It is finished.
Remember PZ Myers? He’s the biology professor and big-time internet scienceblogger I talked about a while ago. You know, the dastardly, God-hating atheist. The one so appallingly, unspeakably evil that he kicks puppies steals people’s ice cream regularly abuses children and uses his hugely influential global institution to cover it up and escape prosecution dared to suggest that death threats might be a bit of an overreaction to some kid not eating a small piece of bread when he was supposed to. But in spite of this atrocious wrong-doing, the many Catholics who perceived themselves the injured party forgave him with typical Christian kindness took reasonable steps to address the issue offered some sort of reasonable resolution acceptable to all parties sent further death threats, by the hundreds, to PZ and his family. But this act of loving charity, of which Jesus would no doubt be proud, was not enough to soften his cruel heart, and earlier this week he went ahead with his abominable hate-crime against another equally precious and valuable small piece of bread.
Okay, I’m all sarcasm-ed out, so I’m just going to segue clunkily into lecture mode. In the end, all he did was stick a nail through it (inspired by this image of a similar blasphemy by those insidious Jews) and chuck it in the bin, along with some other generic rubbish. By strict Catholic doctrine, this is probably a Very Bad Thing to do. Even outside of Catholic doctrine, this could still be quite a dick move, if meant as nothing more than an offensive and deliberately provocative gesture of contempt to something that means something to some people.

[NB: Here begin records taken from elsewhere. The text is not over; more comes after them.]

-- ==== Sys2Proof/Safety.lean ====
section
/-! DEFINITION. What a safe run is, the invariants that steps keep, and the terms that claims about one instruction are
stated in: when it executes normally, what its party holds afterwards, and what it leaves alone. -/

namespace Sys2Proof.Machine

/-- Every byte store is in canonical form. -/
def State.memWf (s : State) : Prop :=
  Memory.wf s.dm ∧ Memory.wf s.dp ∧ Memory.wf s.tm ∧ Memory.wf s.hm ∧ Memory.wf s.rm

/-- Every register store is in canonical form. -/
def State.regWf (s : State) : Prop :=
  s.v.wf = true ∧ s.vi.wf = true ∧ s.a.wf = true ∧ s.w.wf = true ∧ s.k.wf = true ∧ s.csr.wf = true

/-- The reserved bits of every group register read zero (R62, R63). -/
def State.csrWf (s : State) : Prop :=
  ∀ key, s.csr.get key &&& ~~~csrLayout (key % 8) = 0

/-- The invariant of the machine's stores. -/
def State.wf (s : State) : Prop := s.memWf ∧ s.regWf ∧ s.csrWf

/-- A step does not stop the machine. -/
def State.goesOn (s : State) : Prop := ∃ t, step s = .next t

/-- A path. -/
def State.pathOf (s : State) (p : PathId) : Path := ((s.ctl.team p.team).party p.who).path p.pid

/-- A party. -/
def State.groupOf (s : State) (p : PathId) : Group := (s.ctl.team p.team).party p.who

/-- The path is one of a party of a team of the machine. -/
def Ctl.stands (c : Ctl) (p : PathId) : Bool :=
  c.hasTeam p.team &&
    (match p.who with
     | .bobbin => (c.team p.team).bobbin.isSome
     | .group _ => (c.team p.team).groups.any (fun g => g.who == p.who)) &&
    ((c.team p.team).party p.who).who == p.who && ((c.team p.team).party p.who).paths.any (fun q => q.pid == p.pid)

/-- The tile of an address is in the memory-side cache under this key slot, or is unsealed, and nothing holds it up (R246, R250,
R251). -/
def Ctl.inCache (c : Ctl) (slot pa : Nat) : Bool :=
  !c.resealing pa && !c.recordPage (pa / 65536) && !(c.tile (tileOf pa)).quarantined &&
    (c.cached.find? (fun x => x.tile == tileOf pa)).any (fun x => x.slot == slot || c.unsealedAt pa)

/-- The instruction i, with fields f, is executed by the path of `cur` and nothing of R50's steps before its effect stops
it: no trap of steps 5 to 7, no report that is due before it (R129, R188), for a uniform form but `ldg` an executing lane
(R8, R175), no trap of helper code (R275), no register that it must wait for (R115, R198), no lane that redundancy mode
checks (R116). -/
structure Executes (i : Instr) (f : Fields) (cur : Cur) (s : State) : Prop where
  cur_eq : s.ctl.cur = some cur
  fields_eq : i.fields = some f
  stands : s.ctl.stands cur.p = true
  noTrap : stepFaults i (envOf s cur f) = []
  noReport : (envOf s cur f).p.helper.isSome = true ∨ reportsAt i (envOf s cur f).ex (envOf s cur f).g = none
  lanes : countsEmpty i = true ∨ f.u = false ∨ (envOf s cur f).ex ≠ 0
  helper : helperFault i (envOf s cur f) = none
  ready : (envOf s cur f).blocked i = false
  agrees : (envOf s cur f).shadowed i = 0

/-- Every byte store is the same. -/
def SameBytes (s t : State) : Prop := t.dm = s.dm ∧ t.dp = s.dp ∧ t.tm = s.tm ∧ t.hm = s.hm ∧ t.rm = s.rm

/-- Every register store is the same. -/
def SameRegs (s t : State) : Prop := t.v = s.v ∧ t.vi = s.vi ∧ t.a = s.a ∧ t.w = s.w ∧ t.k = s.k ∧ t.csr = s.csr

/-- Only the control state may differ. -/
def SameStores (s t : State) : Prop := SameBytes s t ∧ SameRegs s t

/-- Lane register n of lane l as the executing party of e holds it in t, a pair when `wide`. -/
def Env.laneAfter (e : Env) (t : State) (n l : Nat) (wide : Bool) : Nat :=
  let v (k : Nat) : Nat := (t.v.get (vKey e.uid e.vp l k)).toNat
  if wide then v n + 2 ^ 32 * v (n + 1) else v n

/-- What a register-only lane instruction does (R18): each executing lane's register holds its value extended to 32 bits,
or its pair 64; every other lane register, every other register and every byte stands; gst takes in the flags; the path
goes on after the instruction, and the result enters the latches (R45). With WS = 1 no register is written. -/
structure LaneStep (i : Instr) (e : Env) (w : Nat) (sgn : Bool) (val fl : Nat → Nat) (s t : State) : Prop where
  result : e.f.ws = false → ∀ l ∈ lanesOf e.ex e.gw,
    e.laneAfter t e.f.dst.toNat l (w == 64) = (extTo64 w sgn (val l)).toNat % (if w = 64 then 2 ^ 64 else 2 ^ 32)
  others : ∀ key, (e.f.ws = true ∨ ∀ l ∈ lanesOf e.ex e.gw, key ≠ vKey e.uid e.vp l e.f.dst.toNat ∧
    (w = 64 → key ≠ vKey e.uid e.vp l (e.f.dst.toNat + 1))) → t.v.get key = s.v.get key
  flags : t.csrOf e.uid e.home 0 =
    s.csrOf e.uid e.home 0 ||| (wd (orFlags ((lanesOf e.ex e.gw).map fl)) &&& csrLayout 0)
  csrs : ∀ key, key ≠ csrKey e.uid e.home 0 → t.csr.get key = s.csr.get key
  regs : t.vi = s.vi ∧ t.a = s.a ∧ t.w = s.w ∧ t.k = s.k
  bytes : SameBytes s t
  path : t.ctl = s.ctl.leave e.cur.p (e.after i.last (some ((List.range e.gw).map (fun l =>
    if l ∈ lanesOf e.ex e.gw then extTo64 w sgn (val l) else 0))))

/-- What a register-only uniform instruction does (R8, R18): the w register of its privilege level's bank holds the
value extended to 64 bits, and nothing else but the flags changes; every lane's latch takes the value. -/
structure UniStep (i : Instr) (e : Env) (x : Word) (fl : Nat) (s t : State) : Prop where
  result : e.f.ws = false → t.wreg e.uid e.home (e.f.dst.toNat - 256) e.pl = x
  others : ∀ key, (e.f.ws = true ∨ key ≠ wKey e.uid e.home (wIndex (e.f.dst.toNat - 256) e.pl)) →
    t.w.get key = s.w.get key
  flags : t.csrOf e.uid e.home 0 = s.csrOf e.uid e.home 0 ||| (wd fl &&& csrLayout 0)
  csrs : ∀ key, key ≠ csrKey e.uid e.home 0 → t.csr.get key = s.csr.get key
  regs : t.v = s.v ∧ t.vi = s.vi ∧ t.a = s.a ∧ t.k = s.k
  bytes : SameBytes s t
  path : t.ctl = s.ctl.leave e.cur.p (e.after i.last (some (List.replicate e.gw x)))

/-- A register-only instruction answers the next state of its lane form or of its uniform form; `val` gives each lane's
value, of width w, with the flags it raises. -/
def RegisterOnly (i : Instr) (f : Fields) (cur : Cur) (s : State) (w : Env → Nat) (sgn : Env → Bool)
    (val : Env → Nat → Nat × Nat) : Prop :=
  let e := envOf s cur f
  ∃ t, exec i s = .next t ∧
    (f.u = false → LaneStep i e (w e) (sgn e) (fun l => (val e l).1) (fun l => (val e l).2) s t) ∧
    (f.u = true → UniStep i e (extTo64 (w e) (sgn e) (val e 0).1) (val e 0).2 s t)

end Sys2Proof.Machine
end

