-- ==== Sys2Proof/Certificates/Slice0/Obligations.lean ====
section
/-! DEFINITION. The statements about this machine. First the rules of the spec as functions, which the statements compare the
machine with; then the claims, one for each group of instructions or steps; then the obligations. -/

namespace Sys2Proof.Machine

/-! ### Register-only instructions -/

/-- The exact functions of R67 whose result wraps or is clamped (R18): of the sources a, b and c read as type T. -/
def intRule : Instr → Option (Int → Int → Int → Int)
  | .add _ => some fun a b _ => a + b
  | .sub _ => some fun a b _ => a - b
  | .mul _ => some fun a b _ => a * b
  | .mad _ => some fun a b c => a * b + c
  | .min _ => some fun a b _ => min a b
  | .max _ => some fun a b _ => max a b
  | .abs _ => some fun a _ _ => |a|
  | .neg _ => some fun a _ _ => -a
  | _ => none

/-- The functions of R67 that are given by the bits of the sources, by lane: the result is the low w bits, extended by
the sign of T. -/
def bitRule (e : Env) (l : Nat) : Instr → Option Nat
  | .and _ => some (e.na l &&& e.nb l)
  | .or _ => some (e.na l ||| e.nb l)
  | .xor _ => some (e.na l ^^^ e.nb l)
  | .not _ => some (2 ^ e.iw - 1 - e.na l)
  | .sel _ => some (if (e.k (e.f.sc.toNat - 352)).getLsbD l then e.na l else e.nb l)
  | .mov _ => some (e.na l)
  | .ldi _ => some (e.na l)
  | .iota _ => some (wrapInt e.iw (e.ia l + (l : Int) * e.ib l))
  | .mulhi _ => some (wrapInt e.iw (Int.fdiv (e.ia l * e.ib l) ((2 ^ e.iw : Nat) : Int)))
  | .shl _ => some (if e.iw ≤ e.nb l then 0 else e.na l * 2 ^ e.nb l)
  | .shr _ => some (if e.iw ≤ e.nb l then 0 else e.na l / 2 ^ e.nb l)
  | .sra _ => some (wrapInt e.iw (Int.fdiv (sextNat e.iw (e.na l)) ((2 ^ (min (e.nb l) e.iw) : Nat) : Int)))
  | .rot _ => some (e.na l * 2 ^ (e.nb l % e.iw) + e.na l / 2 ^ (e.iw - e.nb l % e.iw))
  | .bfe _ =>
    let pl := fieldOf e.iw (e.n32 e.f.sb.toNat l)
    let x := e.na l / 2 ^ pl.1 % 2 ^ pl.2
    some (if intSigned (mfld e.f 3 0) then wrapInt e.iw (sextNat pl.2 x) else x)
  | .bfi _ =>
    let pl := fieldOf e.iw (e.n32 e.f.sc.toNat l)
    some (e.na l - e.na l / 2 ^ pl.1 % 2 ^ pl.2 * 2 ^ pl.1 + e.nb l % 2 ^ pl.2 * 2 ^ pl.1)
  | .popc _ => some (bitsIn (e.na l) e.iw).length
  | .clz _ => some (((bitsIn (e.na l) e.iw).getLast?.map (fun i => e.iw - 1 - i)).getD e.iw)
  | .ctz _ => some ((bitsIn (e.na l) e.iw).head?.getD e.iw)
  | .brev _ => some (((bitsIn (e.na l) e.iw).map (fun i => 2 ^ (e.iw - 1 - i))).sum)
  | _ => none

/-- The float instructions of R69, R71 and R73: the exact function of the sources' values, whose result is rounded once
into the type's format. -/
def floatRule : Instr → Option (RM → FV → FV → FV → XR)
  | .fadd _ => some fun rm a b _ => xadd rm a b
  | .fsub _ => some fun rm a b _ => xadd rm a b.negate
  | .fmul _ => some fun _ a b _ => xmul a b
  | .fma _ => some fun rm a b c => xfma rm a b c
  | .fmin _ => some fun _ a b _ => xminmax false a b
  | .fmax _ => some fun _ a b _ => xminmax true a b
  | .frnd _ => some fun rm a _ _ => xrnd rm a
  | .fdiv _ => some fun _ a b _ => xdiv a b
  | .fsqrt _ => some fun _ a _ _ => xsqrt a
  | .frcp _ => some fun _ a _ _ => xdiv (.fin false 1 0) a
  | .frsq _ => some fun _ a _ _ => xrsq a
  | .fex2 _ => some fun _ a _ _ => xex2 a
  | .flg2 _ => some fun _ a _ _ => xlg2 a
  | .fsin _ => some fun _ a _ _ => xsin a
  | .fcos _ => some fun _ a _ _ => xcos a
  | _ => none

/-- One lane of a float instruction: a `.h2` is two binary16 values, each rounded on its own, their flags together. -/
def floatLaneRule (e : Env) (g : RM → FV → FV → FV → XR) (l : Nat) : Nat × Nat :=
  let one (f : FFmt) (a b c : Nat) : Nat × Nat := f.give e.rm (g e.rm (f.unpack a) (f.unpack b) (f.unpack c))
  let a := e.fbits e.f.sa.toNat l
  let b := e.fbits e.f.sb.toNat l
  let c := e.fbits e.f.sc.toNat l
  if e.ft = 4 then
    let lo := one f16 (a % 65536) (b % 65536) (c % 65536)
    let hi := one f16 (a / 65536) (b / 65536) (c / 65536)
    (lo.1 + 65536 * hi.1, lo.2 ||| hi.2)
  else one (fmtOf e.ft) a b c
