-- ==== Sys2Proof/Laws/State.lean ====
section
/-! SUPPORT. What each primitive update does to each field of the state: one lemma per field per update. -/

namespace Sys2Proof.Machine
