theorem exec_matrixGrant {s : State} {engine : Nat} {p : Pass} (hn : ∀ q ∈ s.ctl.passes, q.engine = engine → q.granted = false)
    (hp : s.ctl.pick engine = some p) : exec (.matrixGrant engine) s = event (grantPass engine p) s := by
  refine runM_congr ?_
  have hany : s.ctl.passes.any (fun q => q.engine == engine && q.granted) = false := by
    rw [List.any_eq_false]
    intro q hq
    by_cases he : q.engine = engine <;> simp [he, hn q hq]
  rw [bind_run, getC_run]
  dsimp only
  rw [hany, hp]
  rfl

theorem enginesGrantReadyEntries : Claims.EnginesGrantReadyEntries := by
  intro s engine hn ready stood hready
  obtain ⟨p, hp, hg, hlate, hprio⟩ := Ctl.pick_of_grantable (c := s.ctl) (engine := engine) hready
  obtain ⟨ls, hls, hlen, hread⟩ := grantLines_reads p { st := s, log := [] }
  have hpass := congrArg (·.ctl.passes) (onlyDraws_grantLines p { st := s, log := [] }).1
  have hspare := congrArg (·.ctl.spare engine) (onlyDraws_grantLines p { st := s, log := [] }).1
  refine ⟨_, p, p.operands (p.lines.zip ls), ls,
    (exec_matrixGrant hn hp).trans (event_of_keeps (ctlOnly_grantPass engine p) s),
    sameStores_of_stores (ctlOnly_grantPass engine p _).1, hg, hlen, rfl, hread, ?_, hlate, fun q hq h3 hr => ?_⟩
  · rw [grantPass, bind_run, modC_run, hls]
    refine List.mem_map.2 ⟨p, hpass ▸ hg.1, ?_⟩
    rw [if_pos (beq_self_eq_true p.id)]
    exact congrArg (fun g => ({ p with granted := true, ops := _, got := g } : Pass)) hspare
  · exact hprio q hq h3 fun r hr' => Nat.not_lt.2 (hr r hr')

end Sys2Proof.Machine
end

section
/-! SUPPORT. The end of a granted entry (R89, R302, R303, R308, R317): it leaves its engine, and what it has computed lands in its tile
or in its lanes. -/

namespace Sys2Proof.Machine

/-! ### A value lands in a register (R175) -/

/-- Every store of bytes, and the entries of the engines. -/
def State.bytesPasses (s : State) : (Memory × Memory × Memory × Memory × Memory) × List Pass :=
  ((s.dm, s.dp, s.tm, s.hm, s.rm), s.ctl.passes)

/-- The state after a value has landed where a sink names. -/
def State.landed (s : State) (uid : Nat) (k : Sink) (x : Word) : State :=
  match k with
  | .reg r _ => if s.ctl.hasTeam uid then applyAll s (updSink uid r x) else s
  | .none => s

theorem landSink_run (uid : Nat) (k : Sink) (x : Word) (r : Run) : (landSink uid k x r).2.st = r.st.landed uid k x := by
  cases k with
  | reg d n =>
    rw [landSink, bind_run, getS_run]
    dsimp only
    rw [onlyIf_run, emits_run, State.landed]
    split <;> rfl
  | none => rfl

/-- A value that lands in a register changes lane and uniform registers only, whatever the control state. -/
theorem applyAll_updSink (s : State) (uid : Nat) (r : RegSink) (x : Word) (c : Ctl) :
    applyAll { s with ctl := c } (updSink uid r x) =
      { s with v := (applyAll s (updSink uid r x)).v, w := (applyAll s (updSink uid r x)).w, ctl := c } := by
  unfold updSink
  dsimp only
  split
  · split <;> rfl
  · rfl

theorem State.landed_eq (s : State) (uid : Nat) (k : Sink) (x : Word) {c : Ctl} (hc : c.hasTeam uid = s.ctl.hasTeam uid) :
    ({ s with ctl := c } : State).landed uid k x =
      { s with v := (s.landed uid k x).v, w := (s.landed uid k x).w, ctl := c } := by
  cases k with
  | reg r n =>
    rw [State.landed, State.landed, hc]
    cases s.ctl.hasTeam uid with
    | false => rfl
    | true => exact applyAll_updSink s uid r x c
  | none => rfl

/-- What a state that only a landed value and flags part from s shows of it. -/
theorem landed_of_eq {s t : State} {uid : Nat} {k : Sink} {x : Word} {c : Ctl} {g : Sparse 64}
    (ht : t = { s with v := (s.landed uid k x).v, w := (s.landed uid k x).w, ctl := c, csr := g }) :
    Landed s t uid k x ∧ t.a = s.a := by
  subst ht
  cases k <;> exact ⟨⟨rfl, rfl, rfl, rfl⟩, rfl⟩

theorem keeps_landSink (uid : Nat) (k : Sink) (x : Word) : Keeps State.bytesPasses (landSink uid k x) := by
  refine .getS fun s => ?_
  cases k with
  | reg r n =>
    refine .onlyIf fun q => .emits ?_
    rw [show applyAll q.st _ = _ from applyAll_updSink q.st uid r x q.st.ctl]
    rfl
  | none => exact .pure _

But that’s not what it was, and this is where so many people are missing the point. Myers wasn’t simply saying “Ha, this is what I think of your sacred cracker,” and spitting metaphorically on something precious to many people. This wasn’t an attack on Christianity, or an assertion of hate or disrespect to all those who practise it. I can’t speak for PZ, but it seems clear that he was trying to highlight the triviality of the whole controversy, and of the one action that kicked it all off, and of the staggering lack of perspective exhibited by anyone who thinks their outrage gives them such moral superiority that they can start calling for people’s murder over a small piece of bread.
As he’s been saying all along, it’s a frackin’ cracker. “Desecrating” it means nothing. Zero material harm has been done here. You’re welcome to your unusual, unorthodox, or just plain wacky ideas about what any arbitrary object means to you, but you can’t expect anyone else to have even a modicum of respect for these ideas if they’re not founded in reality. This cracker – either one – was nobody else’s property, nobody else’s domain to decree what may or may not be done to it.
He also threw in a few pages of the Qur’an into there along with all the other trash. And a few torn-out leaves from Richard Dawkins’ book The God Delusion, too. Because why the hell not? It means nothing. No ideas have been demeaned, no belief systems have been weakened, nobody’s moral centre will tumble down. I could totally rip up an entire Dawkins book and throw it out with the days-old lasagna I’ve got lying around. It’d just a symbolic gesture to demonstrate that, you know what, I can do this, and it changes nothing. And unless their ideology is dangerously running amuck, then so it should be with Catholics and their Jesus-wafer. When people are making death threats over a small piece of bread, this seems like a gesture worth making, if it can help remind ourselves of what actually matters. And if it takes a cursed heathen atheist to do the job and stand up to the dangerous ideology in some small way, then that’ll just have to do.